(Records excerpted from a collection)
<<<<

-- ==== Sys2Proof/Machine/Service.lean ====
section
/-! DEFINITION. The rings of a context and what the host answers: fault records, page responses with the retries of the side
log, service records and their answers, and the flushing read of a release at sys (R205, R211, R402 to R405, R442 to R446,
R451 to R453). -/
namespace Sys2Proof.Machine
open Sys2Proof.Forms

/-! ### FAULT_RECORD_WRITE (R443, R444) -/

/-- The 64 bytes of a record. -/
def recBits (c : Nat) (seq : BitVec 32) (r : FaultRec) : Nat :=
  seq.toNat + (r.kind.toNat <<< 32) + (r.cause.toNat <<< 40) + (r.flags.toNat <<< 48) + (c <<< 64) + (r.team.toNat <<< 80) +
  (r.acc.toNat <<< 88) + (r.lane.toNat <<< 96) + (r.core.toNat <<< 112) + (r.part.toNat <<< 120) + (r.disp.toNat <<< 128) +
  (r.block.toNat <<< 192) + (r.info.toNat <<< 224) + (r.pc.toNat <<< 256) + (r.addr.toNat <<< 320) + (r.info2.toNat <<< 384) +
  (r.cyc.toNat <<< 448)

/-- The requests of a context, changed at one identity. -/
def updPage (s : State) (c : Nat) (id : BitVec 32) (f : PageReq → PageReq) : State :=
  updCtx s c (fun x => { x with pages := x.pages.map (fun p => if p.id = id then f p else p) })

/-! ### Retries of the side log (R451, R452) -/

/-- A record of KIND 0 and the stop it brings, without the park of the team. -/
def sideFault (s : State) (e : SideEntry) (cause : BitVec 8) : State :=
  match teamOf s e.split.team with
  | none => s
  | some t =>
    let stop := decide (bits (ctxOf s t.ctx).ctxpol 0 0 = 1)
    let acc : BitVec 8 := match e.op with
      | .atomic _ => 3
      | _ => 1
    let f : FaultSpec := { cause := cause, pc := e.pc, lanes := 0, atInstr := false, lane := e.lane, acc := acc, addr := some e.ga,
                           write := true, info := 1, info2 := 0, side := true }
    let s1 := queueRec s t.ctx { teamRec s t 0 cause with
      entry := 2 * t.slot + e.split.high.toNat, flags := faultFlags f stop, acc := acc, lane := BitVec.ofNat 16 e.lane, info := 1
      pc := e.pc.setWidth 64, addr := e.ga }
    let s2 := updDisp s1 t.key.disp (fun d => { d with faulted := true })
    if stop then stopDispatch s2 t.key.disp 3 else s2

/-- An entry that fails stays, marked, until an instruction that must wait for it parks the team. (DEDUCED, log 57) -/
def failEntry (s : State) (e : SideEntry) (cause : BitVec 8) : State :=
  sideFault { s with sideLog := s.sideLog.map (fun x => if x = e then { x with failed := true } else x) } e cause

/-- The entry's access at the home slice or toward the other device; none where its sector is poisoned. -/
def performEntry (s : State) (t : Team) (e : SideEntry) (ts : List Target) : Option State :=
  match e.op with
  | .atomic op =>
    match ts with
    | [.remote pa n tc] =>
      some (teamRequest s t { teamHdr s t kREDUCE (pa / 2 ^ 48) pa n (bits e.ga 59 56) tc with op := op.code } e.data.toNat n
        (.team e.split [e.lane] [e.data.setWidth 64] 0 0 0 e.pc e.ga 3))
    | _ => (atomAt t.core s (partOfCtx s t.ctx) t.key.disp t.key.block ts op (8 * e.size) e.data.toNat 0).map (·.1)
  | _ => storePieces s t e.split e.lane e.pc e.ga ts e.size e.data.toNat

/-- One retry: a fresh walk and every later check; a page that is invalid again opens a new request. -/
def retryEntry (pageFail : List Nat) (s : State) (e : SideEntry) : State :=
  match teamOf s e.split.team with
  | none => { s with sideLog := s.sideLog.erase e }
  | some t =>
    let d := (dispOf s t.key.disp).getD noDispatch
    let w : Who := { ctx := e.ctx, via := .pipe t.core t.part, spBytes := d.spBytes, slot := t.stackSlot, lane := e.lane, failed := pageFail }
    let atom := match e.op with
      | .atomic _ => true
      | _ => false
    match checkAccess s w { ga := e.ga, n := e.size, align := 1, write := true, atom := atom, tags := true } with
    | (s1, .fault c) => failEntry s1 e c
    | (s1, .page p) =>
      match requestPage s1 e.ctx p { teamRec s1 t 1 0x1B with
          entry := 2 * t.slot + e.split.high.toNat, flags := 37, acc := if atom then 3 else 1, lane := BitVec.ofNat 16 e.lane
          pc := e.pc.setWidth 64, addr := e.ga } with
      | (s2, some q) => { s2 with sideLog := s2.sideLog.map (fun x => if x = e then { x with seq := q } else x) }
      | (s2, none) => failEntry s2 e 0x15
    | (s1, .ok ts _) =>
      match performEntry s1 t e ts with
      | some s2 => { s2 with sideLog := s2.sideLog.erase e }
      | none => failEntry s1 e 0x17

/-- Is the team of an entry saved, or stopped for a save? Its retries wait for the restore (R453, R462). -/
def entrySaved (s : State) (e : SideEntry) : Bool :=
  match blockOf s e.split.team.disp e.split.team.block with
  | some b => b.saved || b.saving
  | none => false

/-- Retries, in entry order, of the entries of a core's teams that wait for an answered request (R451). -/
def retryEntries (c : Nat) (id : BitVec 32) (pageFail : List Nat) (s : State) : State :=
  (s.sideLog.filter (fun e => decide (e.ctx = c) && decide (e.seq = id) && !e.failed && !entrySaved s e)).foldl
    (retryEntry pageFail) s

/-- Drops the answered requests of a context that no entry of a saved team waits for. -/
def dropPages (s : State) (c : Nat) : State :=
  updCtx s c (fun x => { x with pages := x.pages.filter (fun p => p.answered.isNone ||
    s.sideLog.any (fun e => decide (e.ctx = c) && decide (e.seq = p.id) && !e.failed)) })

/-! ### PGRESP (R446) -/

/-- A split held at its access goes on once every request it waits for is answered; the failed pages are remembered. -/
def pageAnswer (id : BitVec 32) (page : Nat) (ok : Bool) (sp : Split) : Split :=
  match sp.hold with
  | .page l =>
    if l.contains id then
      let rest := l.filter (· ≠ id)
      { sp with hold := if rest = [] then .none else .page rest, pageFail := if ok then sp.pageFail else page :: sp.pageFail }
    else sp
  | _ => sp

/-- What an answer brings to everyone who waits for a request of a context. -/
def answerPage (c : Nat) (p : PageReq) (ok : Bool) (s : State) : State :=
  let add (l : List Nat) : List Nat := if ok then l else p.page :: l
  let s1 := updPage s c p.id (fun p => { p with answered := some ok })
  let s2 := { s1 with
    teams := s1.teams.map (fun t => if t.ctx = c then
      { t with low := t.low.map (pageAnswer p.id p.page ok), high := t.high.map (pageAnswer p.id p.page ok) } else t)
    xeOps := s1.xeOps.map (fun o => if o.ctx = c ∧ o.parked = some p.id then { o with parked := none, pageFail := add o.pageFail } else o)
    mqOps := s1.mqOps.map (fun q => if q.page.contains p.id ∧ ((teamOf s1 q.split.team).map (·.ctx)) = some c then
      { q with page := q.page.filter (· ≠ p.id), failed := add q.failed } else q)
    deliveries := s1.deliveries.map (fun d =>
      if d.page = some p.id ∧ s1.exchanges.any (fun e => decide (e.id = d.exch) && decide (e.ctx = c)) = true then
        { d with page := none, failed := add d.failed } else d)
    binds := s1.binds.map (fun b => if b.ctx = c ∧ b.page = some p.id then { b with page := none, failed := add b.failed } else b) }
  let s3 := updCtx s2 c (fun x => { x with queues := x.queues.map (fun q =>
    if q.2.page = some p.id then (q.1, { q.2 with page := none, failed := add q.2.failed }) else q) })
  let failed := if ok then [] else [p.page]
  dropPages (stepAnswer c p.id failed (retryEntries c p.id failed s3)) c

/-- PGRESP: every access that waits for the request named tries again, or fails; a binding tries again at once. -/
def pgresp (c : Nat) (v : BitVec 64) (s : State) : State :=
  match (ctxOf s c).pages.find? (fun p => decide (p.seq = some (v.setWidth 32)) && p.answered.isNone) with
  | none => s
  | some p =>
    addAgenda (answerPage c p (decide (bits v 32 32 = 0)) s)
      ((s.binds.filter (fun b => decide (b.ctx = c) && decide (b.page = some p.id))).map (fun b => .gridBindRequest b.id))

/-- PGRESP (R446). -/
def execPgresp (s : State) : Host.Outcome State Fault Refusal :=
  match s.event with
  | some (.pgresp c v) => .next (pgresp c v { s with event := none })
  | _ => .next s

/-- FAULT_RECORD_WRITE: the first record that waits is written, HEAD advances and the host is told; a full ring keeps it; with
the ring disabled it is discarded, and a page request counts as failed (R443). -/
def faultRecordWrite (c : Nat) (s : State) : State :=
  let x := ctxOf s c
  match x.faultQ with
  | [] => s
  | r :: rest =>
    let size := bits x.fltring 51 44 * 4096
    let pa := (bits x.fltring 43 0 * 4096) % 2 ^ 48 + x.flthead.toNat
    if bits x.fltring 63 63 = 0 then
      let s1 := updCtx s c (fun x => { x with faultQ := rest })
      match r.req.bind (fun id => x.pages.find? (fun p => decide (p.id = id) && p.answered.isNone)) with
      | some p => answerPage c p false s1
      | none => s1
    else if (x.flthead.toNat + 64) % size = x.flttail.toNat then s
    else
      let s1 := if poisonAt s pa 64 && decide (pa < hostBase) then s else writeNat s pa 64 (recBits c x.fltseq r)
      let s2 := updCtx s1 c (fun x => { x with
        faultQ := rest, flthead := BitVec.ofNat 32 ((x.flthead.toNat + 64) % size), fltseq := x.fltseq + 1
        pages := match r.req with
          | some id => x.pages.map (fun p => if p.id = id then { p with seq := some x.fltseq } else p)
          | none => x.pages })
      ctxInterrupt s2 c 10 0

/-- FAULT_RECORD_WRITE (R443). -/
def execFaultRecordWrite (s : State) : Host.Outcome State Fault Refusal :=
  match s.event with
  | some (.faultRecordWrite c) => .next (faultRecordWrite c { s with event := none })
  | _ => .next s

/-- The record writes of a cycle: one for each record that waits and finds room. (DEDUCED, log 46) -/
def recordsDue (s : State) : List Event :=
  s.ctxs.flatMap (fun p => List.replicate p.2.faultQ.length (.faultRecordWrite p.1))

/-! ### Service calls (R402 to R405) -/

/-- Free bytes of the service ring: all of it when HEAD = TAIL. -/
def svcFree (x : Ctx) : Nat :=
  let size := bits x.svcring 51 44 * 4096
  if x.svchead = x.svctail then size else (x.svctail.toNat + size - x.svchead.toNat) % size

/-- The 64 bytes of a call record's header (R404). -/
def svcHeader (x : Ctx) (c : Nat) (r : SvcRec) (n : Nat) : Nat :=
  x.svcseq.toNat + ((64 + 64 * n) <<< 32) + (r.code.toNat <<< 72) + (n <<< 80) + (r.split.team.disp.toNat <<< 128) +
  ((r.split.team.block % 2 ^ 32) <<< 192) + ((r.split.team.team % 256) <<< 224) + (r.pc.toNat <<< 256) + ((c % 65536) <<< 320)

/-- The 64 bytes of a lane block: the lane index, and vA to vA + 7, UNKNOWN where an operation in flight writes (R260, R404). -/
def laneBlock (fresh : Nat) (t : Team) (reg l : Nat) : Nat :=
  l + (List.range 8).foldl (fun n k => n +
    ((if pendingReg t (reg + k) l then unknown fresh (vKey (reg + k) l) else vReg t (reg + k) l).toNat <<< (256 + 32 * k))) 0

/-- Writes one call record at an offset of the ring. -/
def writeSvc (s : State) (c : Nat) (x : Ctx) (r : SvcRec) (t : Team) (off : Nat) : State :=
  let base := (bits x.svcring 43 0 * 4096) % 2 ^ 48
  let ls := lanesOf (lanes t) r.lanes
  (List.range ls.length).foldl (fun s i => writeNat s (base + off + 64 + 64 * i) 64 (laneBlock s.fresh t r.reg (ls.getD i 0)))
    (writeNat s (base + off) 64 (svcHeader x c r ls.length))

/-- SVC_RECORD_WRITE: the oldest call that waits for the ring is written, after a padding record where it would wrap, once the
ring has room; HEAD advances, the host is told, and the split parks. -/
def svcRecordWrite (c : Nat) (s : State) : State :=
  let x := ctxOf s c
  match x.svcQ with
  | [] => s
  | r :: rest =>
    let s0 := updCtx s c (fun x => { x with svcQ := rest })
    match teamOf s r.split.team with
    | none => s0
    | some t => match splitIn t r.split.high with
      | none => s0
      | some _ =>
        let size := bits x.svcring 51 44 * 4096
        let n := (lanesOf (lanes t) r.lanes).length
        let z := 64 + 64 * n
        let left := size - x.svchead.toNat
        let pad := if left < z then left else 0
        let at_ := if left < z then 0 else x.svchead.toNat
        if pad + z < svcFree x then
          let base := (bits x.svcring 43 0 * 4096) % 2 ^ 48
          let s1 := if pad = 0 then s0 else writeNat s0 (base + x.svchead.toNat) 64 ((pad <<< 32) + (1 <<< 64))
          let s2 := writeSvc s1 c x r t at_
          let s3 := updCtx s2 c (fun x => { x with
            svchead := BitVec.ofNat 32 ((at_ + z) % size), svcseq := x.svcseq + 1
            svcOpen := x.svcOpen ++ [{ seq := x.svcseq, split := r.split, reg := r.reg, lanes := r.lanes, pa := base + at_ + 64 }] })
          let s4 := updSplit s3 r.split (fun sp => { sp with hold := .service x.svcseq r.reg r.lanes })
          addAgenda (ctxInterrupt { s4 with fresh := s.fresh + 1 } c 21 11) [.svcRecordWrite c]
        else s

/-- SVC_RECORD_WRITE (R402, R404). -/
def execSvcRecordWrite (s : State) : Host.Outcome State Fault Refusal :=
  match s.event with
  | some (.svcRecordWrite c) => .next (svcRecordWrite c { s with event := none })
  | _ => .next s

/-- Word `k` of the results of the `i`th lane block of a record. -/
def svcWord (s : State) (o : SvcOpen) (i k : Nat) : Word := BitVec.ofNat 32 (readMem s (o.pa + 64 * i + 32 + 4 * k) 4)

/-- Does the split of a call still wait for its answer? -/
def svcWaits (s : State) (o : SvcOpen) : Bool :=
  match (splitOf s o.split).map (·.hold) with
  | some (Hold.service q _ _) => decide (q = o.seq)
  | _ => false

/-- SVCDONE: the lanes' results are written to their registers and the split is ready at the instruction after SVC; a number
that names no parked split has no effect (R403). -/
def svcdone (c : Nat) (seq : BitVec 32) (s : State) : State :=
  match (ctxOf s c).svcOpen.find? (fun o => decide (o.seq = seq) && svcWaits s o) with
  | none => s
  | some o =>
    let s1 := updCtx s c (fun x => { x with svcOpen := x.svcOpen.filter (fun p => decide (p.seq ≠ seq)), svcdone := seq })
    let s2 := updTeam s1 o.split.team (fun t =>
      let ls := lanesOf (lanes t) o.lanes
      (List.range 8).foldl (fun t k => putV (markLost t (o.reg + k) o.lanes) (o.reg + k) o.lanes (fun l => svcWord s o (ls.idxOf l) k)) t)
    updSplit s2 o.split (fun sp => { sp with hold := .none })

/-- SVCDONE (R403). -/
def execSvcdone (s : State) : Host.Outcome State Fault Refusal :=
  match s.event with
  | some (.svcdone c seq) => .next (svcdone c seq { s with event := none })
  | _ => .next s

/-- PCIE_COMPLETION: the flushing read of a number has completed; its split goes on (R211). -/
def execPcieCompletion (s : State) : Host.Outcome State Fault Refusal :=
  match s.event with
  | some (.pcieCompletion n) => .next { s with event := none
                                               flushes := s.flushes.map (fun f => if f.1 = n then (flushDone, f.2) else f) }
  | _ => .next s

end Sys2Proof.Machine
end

>>>>
<<<<

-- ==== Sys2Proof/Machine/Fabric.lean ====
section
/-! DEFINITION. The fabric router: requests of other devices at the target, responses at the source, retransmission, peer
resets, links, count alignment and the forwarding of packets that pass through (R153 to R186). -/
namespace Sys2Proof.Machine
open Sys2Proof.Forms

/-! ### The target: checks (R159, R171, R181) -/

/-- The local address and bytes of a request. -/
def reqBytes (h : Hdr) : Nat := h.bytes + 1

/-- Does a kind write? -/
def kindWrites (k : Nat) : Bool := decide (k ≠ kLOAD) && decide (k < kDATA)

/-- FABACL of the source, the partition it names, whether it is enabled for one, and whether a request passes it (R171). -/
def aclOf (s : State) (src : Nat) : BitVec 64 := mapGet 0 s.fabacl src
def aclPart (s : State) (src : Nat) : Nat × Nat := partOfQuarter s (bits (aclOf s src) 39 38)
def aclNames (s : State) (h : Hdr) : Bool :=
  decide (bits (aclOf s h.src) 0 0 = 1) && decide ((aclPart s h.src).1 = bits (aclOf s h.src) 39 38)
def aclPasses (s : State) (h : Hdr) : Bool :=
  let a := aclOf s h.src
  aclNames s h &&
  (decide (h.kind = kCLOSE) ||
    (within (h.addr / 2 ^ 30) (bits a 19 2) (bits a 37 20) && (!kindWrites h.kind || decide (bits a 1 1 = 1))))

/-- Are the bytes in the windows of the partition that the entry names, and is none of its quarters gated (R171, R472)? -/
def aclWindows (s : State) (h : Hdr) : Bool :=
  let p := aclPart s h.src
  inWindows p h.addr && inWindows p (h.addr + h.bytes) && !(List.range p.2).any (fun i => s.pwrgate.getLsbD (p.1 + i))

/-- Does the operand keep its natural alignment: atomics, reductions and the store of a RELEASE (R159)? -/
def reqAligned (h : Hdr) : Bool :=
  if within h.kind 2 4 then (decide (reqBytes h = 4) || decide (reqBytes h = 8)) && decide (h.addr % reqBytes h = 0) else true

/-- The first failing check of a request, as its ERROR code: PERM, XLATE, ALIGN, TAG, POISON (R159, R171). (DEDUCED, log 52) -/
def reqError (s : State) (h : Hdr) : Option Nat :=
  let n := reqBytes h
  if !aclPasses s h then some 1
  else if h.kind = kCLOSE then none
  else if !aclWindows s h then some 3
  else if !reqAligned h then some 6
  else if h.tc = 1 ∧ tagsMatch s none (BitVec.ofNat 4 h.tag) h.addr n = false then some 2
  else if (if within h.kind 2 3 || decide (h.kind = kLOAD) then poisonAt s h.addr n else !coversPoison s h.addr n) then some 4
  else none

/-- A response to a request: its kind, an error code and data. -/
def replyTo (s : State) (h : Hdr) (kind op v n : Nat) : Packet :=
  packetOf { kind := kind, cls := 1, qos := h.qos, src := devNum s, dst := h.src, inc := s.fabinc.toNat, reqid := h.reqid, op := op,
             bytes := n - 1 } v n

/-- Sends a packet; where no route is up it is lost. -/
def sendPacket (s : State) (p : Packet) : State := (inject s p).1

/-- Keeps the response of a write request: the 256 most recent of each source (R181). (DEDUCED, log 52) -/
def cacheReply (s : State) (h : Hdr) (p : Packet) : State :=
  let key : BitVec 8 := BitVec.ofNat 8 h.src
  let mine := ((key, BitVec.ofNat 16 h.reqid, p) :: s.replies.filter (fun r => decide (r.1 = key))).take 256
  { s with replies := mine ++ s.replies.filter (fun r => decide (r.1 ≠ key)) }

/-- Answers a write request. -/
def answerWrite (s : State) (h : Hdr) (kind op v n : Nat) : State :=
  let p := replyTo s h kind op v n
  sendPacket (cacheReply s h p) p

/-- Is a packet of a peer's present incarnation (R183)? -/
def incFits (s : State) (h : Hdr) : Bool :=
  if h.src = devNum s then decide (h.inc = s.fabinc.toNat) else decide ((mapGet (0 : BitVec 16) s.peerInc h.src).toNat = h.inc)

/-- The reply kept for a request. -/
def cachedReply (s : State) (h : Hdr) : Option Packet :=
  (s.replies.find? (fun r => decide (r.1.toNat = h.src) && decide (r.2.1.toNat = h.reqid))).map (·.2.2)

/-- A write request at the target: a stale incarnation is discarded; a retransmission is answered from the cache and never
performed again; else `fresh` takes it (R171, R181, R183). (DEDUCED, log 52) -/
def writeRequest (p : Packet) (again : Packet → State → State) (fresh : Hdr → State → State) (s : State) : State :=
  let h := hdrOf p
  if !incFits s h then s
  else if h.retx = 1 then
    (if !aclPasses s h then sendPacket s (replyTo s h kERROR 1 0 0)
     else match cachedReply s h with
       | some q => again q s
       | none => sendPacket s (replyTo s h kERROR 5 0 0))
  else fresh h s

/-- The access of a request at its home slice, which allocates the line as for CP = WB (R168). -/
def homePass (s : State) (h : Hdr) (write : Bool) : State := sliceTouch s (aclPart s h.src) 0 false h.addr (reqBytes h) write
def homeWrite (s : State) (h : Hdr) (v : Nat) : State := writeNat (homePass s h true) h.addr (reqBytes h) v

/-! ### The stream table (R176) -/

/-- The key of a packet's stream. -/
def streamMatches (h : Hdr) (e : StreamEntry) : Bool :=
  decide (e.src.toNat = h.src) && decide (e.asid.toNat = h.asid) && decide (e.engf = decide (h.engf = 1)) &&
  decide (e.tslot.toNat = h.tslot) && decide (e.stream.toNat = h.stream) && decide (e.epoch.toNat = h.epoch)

>>>>

§ **Problem description**: Transcribe the records above from the line holding "def writeSvc (s" down to the line holding "ring has room;", inclusive, without adding anything.

§ **Answer section**:
def writeSvc (s : State) (c : Nat) (x : Ctx) (r : SvcRec) (t : Team) (off : Nat) : State :=
  let base := (bits x.svcring 43 0 * 4096) % 2 ^ 48
  let ls := lanesOf (lanes t) r.lanes
  (List.range ls.length).foldl (fun s i => writeNat s (base + off + 64 + 64 * i) 64 (laneBlock s.fresh t r.reg (ls.getD i 0)))
    (writeNat s (base + off) 64 (svcHeader x c r ls.length))

/-- SVC_RECORD_WRITE: the oldest call that waits for the ring is written, after a padding record where it would wrap, once the
ring has room; HEAD advances, the host is told, and the split parks. -/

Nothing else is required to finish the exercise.